* Supplied material
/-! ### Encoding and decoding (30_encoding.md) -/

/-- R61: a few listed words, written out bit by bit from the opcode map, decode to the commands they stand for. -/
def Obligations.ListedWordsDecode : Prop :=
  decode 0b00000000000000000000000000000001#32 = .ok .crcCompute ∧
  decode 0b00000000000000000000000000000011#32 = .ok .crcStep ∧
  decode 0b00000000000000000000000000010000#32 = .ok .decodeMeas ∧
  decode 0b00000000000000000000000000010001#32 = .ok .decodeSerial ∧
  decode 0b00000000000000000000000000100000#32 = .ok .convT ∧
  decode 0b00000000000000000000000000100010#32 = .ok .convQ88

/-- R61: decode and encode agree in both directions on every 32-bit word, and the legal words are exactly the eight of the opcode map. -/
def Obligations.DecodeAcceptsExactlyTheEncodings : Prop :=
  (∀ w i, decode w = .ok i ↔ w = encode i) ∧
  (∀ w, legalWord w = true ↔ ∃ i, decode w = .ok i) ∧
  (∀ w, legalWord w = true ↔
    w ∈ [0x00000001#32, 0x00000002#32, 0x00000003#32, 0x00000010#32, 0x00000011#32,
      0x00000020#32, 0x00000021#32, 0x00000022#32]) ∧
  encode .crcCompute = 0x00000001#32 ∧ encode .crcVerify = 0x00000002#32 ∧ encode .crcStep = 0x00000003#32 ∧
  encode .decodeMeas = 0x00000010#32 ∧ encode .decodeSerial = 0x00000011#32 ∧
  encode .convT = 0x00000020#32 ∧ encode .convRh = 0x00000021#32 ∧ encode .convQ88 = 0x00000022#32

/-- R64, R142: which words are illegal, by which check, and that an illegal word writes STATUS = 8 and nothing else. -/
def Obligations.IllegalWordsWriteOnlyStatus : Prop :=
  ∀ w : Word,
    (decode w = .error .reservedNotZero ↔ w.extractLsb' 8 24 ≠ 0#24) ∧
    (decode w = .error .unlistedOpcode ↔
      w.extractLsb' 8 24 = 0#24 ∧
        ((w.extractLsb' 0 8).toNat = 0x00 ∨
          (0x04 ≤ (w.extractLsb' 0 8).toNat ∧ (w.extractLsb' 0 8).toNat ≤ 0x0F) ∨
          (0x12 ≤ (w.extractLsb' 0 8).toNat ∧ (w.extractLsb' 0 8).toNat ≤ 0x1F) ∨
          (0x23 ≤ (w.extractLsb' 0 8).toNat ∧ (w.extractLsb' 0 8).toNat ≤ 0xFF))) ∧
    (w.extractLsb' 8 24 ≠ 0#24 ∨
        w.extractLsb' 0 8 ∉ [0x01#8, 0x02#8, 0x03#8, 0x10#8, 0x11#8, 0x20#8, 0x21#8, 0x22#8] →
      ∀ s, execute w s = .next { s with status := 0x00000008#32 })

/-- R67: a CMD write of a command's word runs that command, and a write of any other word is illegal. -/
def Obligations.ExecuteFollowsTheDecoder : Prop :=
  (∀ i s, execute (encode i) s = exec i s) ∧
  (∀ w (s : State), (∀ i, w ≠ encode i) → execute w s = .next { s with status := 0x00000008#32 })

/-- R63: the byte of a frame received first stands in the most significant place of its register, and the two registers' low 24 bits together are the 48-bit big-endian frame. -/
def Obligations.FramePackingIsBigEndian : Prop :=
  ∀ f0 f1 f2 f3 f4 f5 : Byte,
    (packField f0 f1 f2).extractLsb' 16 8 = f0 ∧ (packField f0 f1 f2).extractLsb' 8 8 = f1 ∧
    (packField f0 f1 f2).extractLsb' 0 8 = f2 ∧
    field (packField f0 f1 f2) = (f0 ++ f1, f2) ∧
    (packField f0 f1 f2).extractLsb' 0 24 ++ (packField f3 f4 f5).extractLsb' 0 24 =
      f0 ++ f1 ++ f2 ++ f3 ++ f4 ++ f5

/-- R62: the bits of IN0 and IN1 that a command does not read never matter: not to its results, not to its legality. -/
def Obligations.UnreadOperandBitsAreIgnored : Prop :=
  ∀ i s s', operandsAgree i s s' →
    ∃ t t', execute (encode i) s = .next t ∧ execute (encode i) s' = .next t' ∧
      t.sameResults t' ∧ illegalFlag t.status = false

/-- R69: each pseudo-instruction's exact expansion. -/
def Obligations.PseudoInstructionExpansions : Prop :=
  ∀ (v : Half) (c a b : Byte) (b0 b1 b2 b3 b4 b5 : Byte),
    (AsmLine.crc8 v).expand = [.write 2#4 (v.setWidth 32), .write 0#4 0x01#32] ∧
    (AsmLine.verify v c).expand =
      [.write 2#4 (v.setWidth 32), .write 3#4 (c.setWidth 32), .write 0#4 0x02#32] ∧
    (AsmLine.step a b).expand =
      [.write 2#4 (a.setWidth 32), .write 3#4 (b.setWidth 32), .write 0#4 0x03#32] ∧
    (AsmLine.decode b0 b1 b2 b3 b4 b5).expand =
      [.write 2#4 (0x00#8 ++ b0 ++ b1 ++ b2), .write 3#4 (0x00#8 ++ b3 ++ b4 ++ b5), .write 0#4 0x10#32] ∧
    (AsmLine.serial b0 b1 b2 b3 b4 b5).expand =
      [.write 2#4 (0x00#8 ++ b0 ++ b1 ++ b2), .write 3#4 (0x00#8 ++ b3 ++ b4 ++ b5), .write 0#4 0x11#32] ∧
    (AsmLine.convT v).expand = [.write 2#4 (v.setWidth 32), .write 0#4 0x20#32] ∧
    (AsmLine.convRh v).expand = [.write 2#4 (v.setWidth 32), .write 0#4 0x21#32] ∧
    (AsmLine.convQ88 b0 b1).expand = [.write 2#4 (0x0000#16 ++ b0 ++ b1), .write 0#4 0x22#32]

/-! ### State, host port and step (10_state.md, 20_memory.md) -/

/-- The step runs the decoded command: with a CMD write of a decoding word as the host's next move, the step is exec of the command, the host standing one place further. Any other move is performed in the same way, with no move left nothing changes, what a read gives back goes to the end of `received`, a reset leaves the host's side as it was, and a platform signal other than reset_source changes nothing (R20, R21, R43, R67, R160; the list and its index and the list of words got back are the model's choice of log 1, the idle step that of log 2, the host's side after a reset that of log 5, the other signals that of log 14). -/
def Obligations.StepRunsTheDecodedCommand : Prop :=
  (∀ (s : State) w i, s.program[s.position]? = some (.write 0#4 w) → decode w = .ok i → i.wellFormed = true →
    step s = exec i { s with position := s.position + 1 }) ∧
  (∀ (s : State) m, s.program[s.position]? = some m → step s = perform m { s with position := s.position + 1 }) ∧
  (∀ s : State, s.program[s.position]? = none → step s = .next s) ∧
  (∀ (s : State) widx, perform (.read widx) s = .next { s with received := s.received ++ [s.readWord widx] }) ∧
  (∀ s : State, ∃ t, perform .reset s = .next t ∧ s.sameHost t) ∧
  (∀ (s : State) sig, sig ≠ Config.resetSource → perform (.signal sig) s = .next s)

* What to work on
Repeat the data verbatim.

* Solution to the problem
/-! ### Encoding and decoding (30_encoding.md) -/

/-- R61: a few listed words, written out bit by bit from the opcode map, decode to the commands they stand for. -/
def Obligations.ListedWordsDecode : Prop :=
  decode 0b00000000000000000000000000000001#32 = .ok .crcCompute ∧
  decode 0b00000000000000000000000000000011#32 = .ok .crcStep ∧
  decode 0b00000000000000000000000000010000#32 = .ok .decodeMeas ∧
  decode 0b00000000000000000000000000010001#32 = .ok .decodeSerial ∧
  decode 0b00000000000000000000000000100000#32 = .ok .convT ∧
  decode 0b00000000000000000000000000100010#32 = .ok .convQ88

/-- R61: decode and encode agree in both directions on every 32-bit word, and the legal words are exactly the eight of the opcode map. -/
def Obligations.DecodeAcceptsExactlyTheEncodings : Prop :=
  (∀ w i, decode w = .ok i ↔ w = encode i) ∧
  (∀ w, legalWord w = true ↔ ∃ i, decode w = .ok i) ∧
  (∀ w, legalWord w = true ↔
    w ∈ [0x00000001#32, 0x00000002#32, 0x00000003#32, 0x00000010#32, 0x00000011#32,
      0x00000020#32, 0x00000021#32, 0x00000022#32]) ∧
  encode .crcCompute = 0x00000001#32 ∧ encode .crcVerify = 0x00000002#32 ∧ encode .crcStep = 0x00000003#32 ∧
  encode .decodeMeas = 0x00000010#32 ∧ encode .decodeSerial = 0x00000011#32 ∧
  encode .convT = 0x00000020#32 ∧ encode .convRh = 0x00000021#32 ∧ encode .convQ88 = 0x00000022#32

/-- R64, R142: which words are illegal, by which check, and that an illegal word writes STATUS = 8 and nothing else. -/
def Obligations.IllegalWordsWriteOnlyStatus : Prop :=
  ∀ w : Word,
    (decode w = .error .reservedNotZero ↔ w.extractLsb' 8 24 ≠ 0#24) ∧
    (decode w = .error .unlistedOpcode ↔
      w.extractLsb' 8 24 = 0#24 ∧
        ((w.extractLsb' 0 8).toNat = 0x00 ∨
          (0x04 ≤ (w.extractLsb' 0 8).toNat ∧ (w.extractLsb' 0 8).toNat ≤ 0x0F) ∨
          (0x12 ≤ (w.extractLsb' 0 8).toNat ∧ (w.extractLsb' 0 8).toNat ≤ 0x1F) ∨
          (0x23 ≤ (w.extractLsb' 0 8).toNat ∧ (w.extractLsb' 0 8).toNat ≤ 0xFF))) ∧
    (w.extractLsb' 8 24 ≠ 0#24 ∨
        w.extractLsb' 0 8 ∉ [0x01#8, 0x02#8, 0x03#8, 0x10#8, 0x11#8, 0x20#8, 0x21#8, 0x22#8] →
      ∀ s, execute w s = .next { s with status := 0x00000008#32 })

/-- R67: a CMD write of a command's word runs that command, and a write of any other word is illegal. -/
def Obligations.ExecuteFollowsTheDecoder : Prop :=
  (∀ i s, execute (encode i) s = exec i s) ∧
  (∀ w (s : State), (∀ i, w ≠ encode i) → execute w s = .next { s with status := 0x00000008#32 })

/-- R63: the byte of a frame received first stands in the most significant place of its register, and the two registers' low 24 bits together are the 48-bit big-endian frame. -/
def Obligations.FramePackingIsBigEndian : Prop :=
  ∀ f0 f1 f2 f3 f4 f5 : Byte,
    (packField f0 f1 f2).extractLsb' 16 8 = f0 ∧ (packField f0 f1 f2).extractLsb' 8 8 = f1 ∧
    (packField f0 f1 f2).extractLsb' 0 8 = f2 ∧
    field (packField f0 f1 f2) = (f0 ++ f1, f2) ∧
    (packField f0 f1 f2).extractLsb' 0 24 ++ (packField f3 f4 f5).extractLsb' 0 24 =
      f0 ++ f1 ++ f2 ++ f3 ++ f4 ++ f5

/-- R62: the bits of IN0 and IN1 that a command does not read never matter: not to its results, not to its legality. -/
def Obligations.UnreadOperandBitsAreIgnored : Prop :=
  ∀ i s s', operandsAgree i s s' →
    ∃ t t', execute (encode i) s = .next t ∧ execute (encode i) s' = .next t' ∧
      t.sameResults t' ∧ illegalFlag t.status = false

/-- R69: each pseudo-instruction's exact expansion. -/
def Obligations.PseudoInstructionExpansions : Prop :=
  ∀ (v : Half) (c a b : Byte) (b0 b1 b2 b3 b4 b5 : Byte),
    (AsmLine.crc8 v).expand = [.write 2#4 (v.setWidth 32), .write 0#4 0x01#32] ∧
    (AsmLine.verify v c).expand =
      [.write 2#4 (v.setWidth 32), .write 3#4 (c.setWidth 32), .write 0#4 0x02#32] ∧
    (AsmLine.step a b).expand =
      [.write 2#4 (a.setWidth 32), .write 3#4 (b.setWidth 32), .write 0#4 0x03#32] ∧
    (AsmLine.decode b0 b1 b2 b3 b4 b5).expand =
      [.write 2#4 (0x00#8 ++ b0 ++ b1 ++ b2), .write 3#4 (0x00#8 ++ b3 ++ b4 ++ b5), .write 0#4 0x10#32] ∧
    (AsmLine.serial b0 b1 b2 b3 b4 b5).expand =
      [.write 2#4 (0x00#8 ++ b0 ++ b1 ++ b2), .write 3#4 (0x00#8 ++ b3 ++ b4 ++ b5), .write 0#4 0x11#32] ∧
    (AsmLine.convT v).expand = [.write 2#4 (v.setWidth 32), .write 0#4 0x20#32] ∧
    (AsmLine.convRh v).expand = [.write 2#4 (v.setWidth 32), .write 0#4 0x21#32] ∧
    (AsmLine.convQ88 b0 b1).expand = [.write 2#4 (0x0000#16 ++ b0 ++ b1), .write 0#4 0x22#32]

/-! ### State, host port and step (10_state.md, 20_memory.md) -/

/-- The step runs the decoded command: with a CMD write of a decoding word as the host's next move, the step is exec of the command, the host standing one place further. Any other move is performed in the same way, with no move left nothing changes, what a read gives back goes to the end of `received`, a reset leaves the host's side as it was, and a platform signal other than reset_source changes nothing (R20, R21, R43, R67, R160; the list and its index and the list of words got back are the model's choice of log 1, the idle step that of log 2, the host's side after a reset that of log 5, the other signals that of log 14). -/
def Obligations.StepRunsTheDecodedCommand : Prop :=
  (∀ (s : State) w i, s.program[s.position]? = some (.write 0#4 w) → decode w = .ok i → i.wellFormed = true →
    step s = exec i { s with position := s.position + 1 }) ∧
  (∀ (s : State) m, s.program[s.position]? = some m → step s = perform m { s with position := s.position + 1 }) ∧
  (∀ s : State, s.program[s.position]? = none → step s = .next s) ∧
  (∀ (s : State) widx, perform (.read widx) s = .next { s with received := s.received ++ [s.readWord widx] }) ∧
  (∀ s : State, ∃ t, perform .reset s = .next t ∧ s.sameHost t) ∧
  (∀ (s : State) sig, sig ≠ Config.resetSource → perform (.signal sig) s = .next s)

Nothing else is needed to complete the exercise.